EXERCISE DESCRIPTION: Output exactly the lines that run from the top of the entries to the line holding "the site is", including both of those lines.

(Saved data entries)

-- ==== Sys2Proof/Safety.lean ====
section
/-!
DEFINITION. What the claims speak of: when a request is free to be taken, and the invariants of the part.
-/

namespace Sys2Proof.Machine

/-! ### When a request is taken -/

/-- Site link `k` passes a request on: the part is powered and in RUN, a reply place is free and the site is
ENABLED (R157, R158 steps 1 and 2). -/
structure State.SiteReady (k : Site) (s : State) : Prop where
  powered : s.powered = true
  room : s.full (.site k) = false
  running : s.fu.partStopped = false
  enabled : (s.site k).enabled = true

/-- The supervisor link passes a request to its lane: the part is powered and in RUN, a reply place is free and
the lane is free (R157, R169). -/
structure State.SupReady (s : State) : Prop where
  powered : s.powered = true
  room : s.full .supervisor = false
  running : s.fu.partStopped = false
  free : s.sup.lane = none

/-- Site work at a position passes the lot gate, the wafer gate and the grid check (R1, R13, R45). -/
structure State.Admits (p : Pos) (s : State) : Prop where
  lot : s.lc.lotState = .isOpen
  wafer : s.lc.wafer = .active
  column : p.col.toNat < s.lc.cols
  row : p.row.toNat < s.lc.rows

/-! ### The die record table -/

/-- Records in a state, by counting them. -/
def Table.countOf (st : RecState) (d : Table) : Nat := d.records.countP fun r => r.state == st

/-- The entries of a position map stand in rising order of their numbers. -/
def mapSorted (m : List (Nat × Nat)) : Prop := m.Pairwise fun a b => a.1 < b.1

/-- The table agrees with itself: its counters are the counts of its records (R62), the position map is in its one
form and names every record at its position and nothing else (R37), and it holds no more than 8192 records. -/
structure Table.Consistent (d : Table) : Prop where
  states : ∀ st, d.counts.get st = d.countOf st
  exhausted : d.counts.exhausted = d.records.countP fun r => r.exhausted
  recovered : d.counts.recovered = d.records.countP fun r => r.recovered
  sorted : mapSorted d.posMap
  mapped : ∀ e ∈ d.posMap, ∃ r, d.records[e.2]? = some r ∧ posEntry r.pos = e.1
  covered : ∀ i r, d.records[i]? = some r → (posEntry r.pos, i) ∈ d.posMap
  capacity : d.records.length ≤ Table.capacity

/-! ### The lot secret -/

/-- The lot states in which a secret may be present (R12). -/
def LotState.mayHoldSecret : LotState → Bool
  | .opening | .isOpen | .resuming | .closing => true
  | .empty | .suspended | .closed => false

/-- The lot secret is present only while the lot state is OPENING, OPEN, RESUMING or CLOSING (R12). -/
def LotController.secretHeld (lc : LotController) : Prop :=
  lc.secret.isSome = true → lc.lotState.mayHoldSecret = true

/-! ### Profiles, offsets and pulses -/

/-- Every field of a profile lies in its range (R136). -/
structure Profile.InRange (p : Profile) : Prop where
  w0 : 2 ≤ p.w0 ∧ p.w0 ≤ 128
  wmax : p.w0 ≤ p.wmax ∧ p.wmax ≤ 128
  g : 8 ≤ p.g ∧ p.g ≤ 16
  pmax : 1 ≤ p.pmax ∧ p.pmax ≤ 8
  tr : 256 ≤ p.tr ∧ p.tr ≤ 960
  tp : p.tr + 32 ≤ p.tp ∧ p.tp ≤ 1000
  settle : 1 ≤ p.settle ∧ p.settle ≤ 255
  timeout : 1 ≤ p.timeout ∧ p.timeout ≤ 200

/-- A channel's snapshot is in range, its offset lies in −7 to +7, and while it pulses a fuse every width lies between
the snapshot's W0 and Wmax and no fuse has had more than Pmax pulses (R101, R114, R117, R128). -/
structure Channel.PulsesSafe (c : Channel) : Prop where
  snapshot : ∀ sn, c.snapshot = some sn → sn.profile.InRange
  offset : -7 ≤ c.offset ∧ c.offset ≤ 7
  width : ∀ sn, c.snapshot = some sn → c.pulsing = true →
    sn.profile.w0 ≤ c.curWidth ∧ c.curWidth ≤ sn.profile.wmax
  pulses : ∀ sn, c.snapshot = some sn → c.pulsing = true →
    if c.measuring then c.curPulses ≤ sn.profile.pmax else c.curPulses < sn.profile.pmax

/-- The supervisor profile is in range and every channel pulses safely. -/
structure State.PulsesSafe (s : State) : Prop where
  offered : s.ps.profile.InRange
  channels : ∀ k, (s.chan k).PulsesSafe

/-! ### Burn endings -/

/-- `c'` is `c` after a burn on its slot `l`, which holds `x`, ended with `e` after the blank check began: the slot is
EMPTY, the read whole or in part, the snapshot and the current fuse with the remaining set are gone, the ending write
waits, and the channel is HALTED by a supply fault, or takes up a deferred calibration, or is IDLE (R75, R118, R120, R123,
R134). -/
def Channel.EndedBy (l : SlotId) (x : Taking) (e : Ending) (halt : Bool) (c c' : Channel) : Prop :=
  c' = { c.setSlot l { c.slot l with state := .empty, taking := none, image := none } with
    state := if halt then .halted else if c.calDeferred then .calibrating else .idle
    calDeferred := false
    calRun := if !halt && c.calDeferred then some { codes := [], kind := 0x03 } else c.calRun
    readImage := none
    lockRead := none
    readSoFar := 0
    measured := 0
    snapshot := none
    curFuse := none
    remaining := 0
    burning := none
    ending := some e
    lookupWait := false
    driving := false
    measuring := false
    contactLost := c.contactLost || e == .contactLost
    endWrite := some { ending := e, taking := x, readSerial := readSerialOf (c.readImage.getD 0),
                       lockRead := c.lockRead.getD false } }

/-- What an ending leaves at the port and in the derivation unit for channel `k`: its serial lookup is gone, its
access is placed, and its adoption entry is withdrawn (R95, R112, R118). -/
def State.EndsAt (k : Site) (a : Access) (s t : State) : Prop :=
  t.port = s.port.filter (fun e => !(e.site == k && e.access == .serialLookup)) ++
    [{ access := a, site := k, moment := s.now }] ∧
  t.du = { s.du with
    queue := s.du.queue.filter fun e => !e.isAdopt k
    current := s.du.current.map fun d => if d.entry.isAdopt k then { d with discard := true } else d }

/-- `c'` is `c` after a burn on its slot `l` ended with `e` before the blank check began: a BURNING slot is STAGED again
and a DERIVING one stays so, the snapshot is gone, and the channel takes up a deferred calibration, or is IDLE (R83,
R105, R107, R118, R134). -/
def Channel.LeftBy (l : SlotId) (e : Ending) (c c' : Channel) : Prop :=
  c' = { c.setSlot l { c.slot l with
      state := if (c.slot l).state = .burning then .staged else (c.slot l).state } with
    state := if c.calDeferred then .calibrating else .idle
    calDeferred := false
    calRun := if c.calDeferred then some { codes := [], kind := 0x03 } else c.calRun
    readImage := none
    lockRead := none
    readSoFar := 0
    measured := 0
    snapshot := none
    curFuse := none
    remaining := 0
    burning := none
    ending := some e
    lookupWait := false
    driving := false
    measuring := false }

/-- A burn past its blank-check start that an interruption ends at once: in ADOPT WAIT, waiting for the serial lookup, or
between a measurement and the next pulse (R112, R121, R122). -/
def Channel.endsAtOnce (c : Channel) : Bool :=
  c.state == .adoptWait || (c.state == .checking && c.lookupWait) || (c.pulsing && !c.driving && !c.measuring)

/-- A burn past its blank-check start whose pulse or measurement in progress runs out under an interruption (R121,
R122). -/
def Channel.runsOut (c : Channel) : Bool :=
  c.state == .verifying || (c.state == .checking && !c.lookupWait) || (c.pulsing && (c.driving || c.measuring))

/-- The burn on slot `l`, which holds `x`, runs out under the ending `e` that an ABORT, a RESET SITE, a power warning or
part STOP has fixed (R121, R122, R124, R125, R126). -/
structure Channel.FixedBy (l : SlotId) (x : Taking) (e : Ending) (c : Channel) : Prop where
  fixed : c.ending = some e
  interrupts : e = .aborted ∨ e = .powerWarning ∨ e = .partStopped
  slot : c.burning = some l
  taking : (c.slot l).taking = some x

/-- The fault unit once a burn at a position has ended with an ending that an interruption had fixed: fault 61 for POWER
WARNING, none for ABORTED and PART STOPPED (R118, R122). -/
def FaultUnit.fixedEnding (k : Site) (p : Pos) (stamp : BitVec 32) (e : Ending) (u : FaultUnit) : FaultUnit :=
  if e = .powerWarning then u.take ⟨61, some k, some p, 0x03, stamp⟩ else u

/-! ### What comes next -/

/-- The derivation unit that has become free, or is free, with the queue `q`: the entry that is chosen is in progress with
the secret as it stands (R91, R93). -/
def State.nextDerivation (q : List DEntry) (s : State) : DerivUnit :=
  match chooseEntry s.du.pointer q with
  | some (e, rest, p) =>
    { queue := rest
      current := some { entry := e, secret := s.lc.secret.getD Config.absentSecret, discard := false }
      pointer := p }
  | none => { queue := q, current := none, pointer := s.du.pointer }

/-- The derivation unit once `e` is placed: it waits behind a derivation in progress, and on an idle unit the choice is
made (R92, R93). -/
def State.placedEntry (e : DEntry) (s : State) : DerivUnit :=
  if s.du.current = none then s.nextDerivation (s.du.queue ++ [e]) else { s.du with queue := s.du.queue ++ [e] }

/-- The journal store `j` with its next write begun where one may: a write waits, none is in progress, and the journal is
neither held nor stopped (R143, R145). -/
def Journal.begun (mark : Nat) (j : Journal) : Journal :=
  match j.queue with
  | [] => j
  | e :: rest =>
    if j.write = none ∧ j.held = false ∧ j.stopped = false then
      { j with
        queue := rest
        write := some { entry := e, value := e.value mark j.rideMirror, second := false, phase := .erase, elapsed := 0 } }
    else j

/-! ### Staging slots -/

/-- A slot holds a record in DERIVING, STAGED and BURNING and in no other state, and an image in STAGED and BURNING
and in no other (R80, R71). -/
structure Slot.Holds (x : Slot) : Prop where
  taking : x.taking.isSome = true ↔ x.state ≠ .empty
  image : x.image.isSome = true ↔ x.state = .staged ∨ x.state = .burning

/-- Every slot of the part holds what its state says. -/
def State.SlotsHold (s : State) : Prop := ∀ k, (s.chan k).slotA.Holds ∧ (s.chan k).slotB.Holds

end Sys2Proof.Machine
end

RESULT OF THE TASK:
-- ==== Sys2Proof/Safety.lean ====
section
/-!
DEFINITION. What the claims speak of: when a request is free to be taken, and the invariants of the part.
-/

namespace Sys2Proof.Machine

/-! ### When a request is taken -/

/-- Site link `k` passes a request on: the part is powered and in RUN, a reply place is free and the site is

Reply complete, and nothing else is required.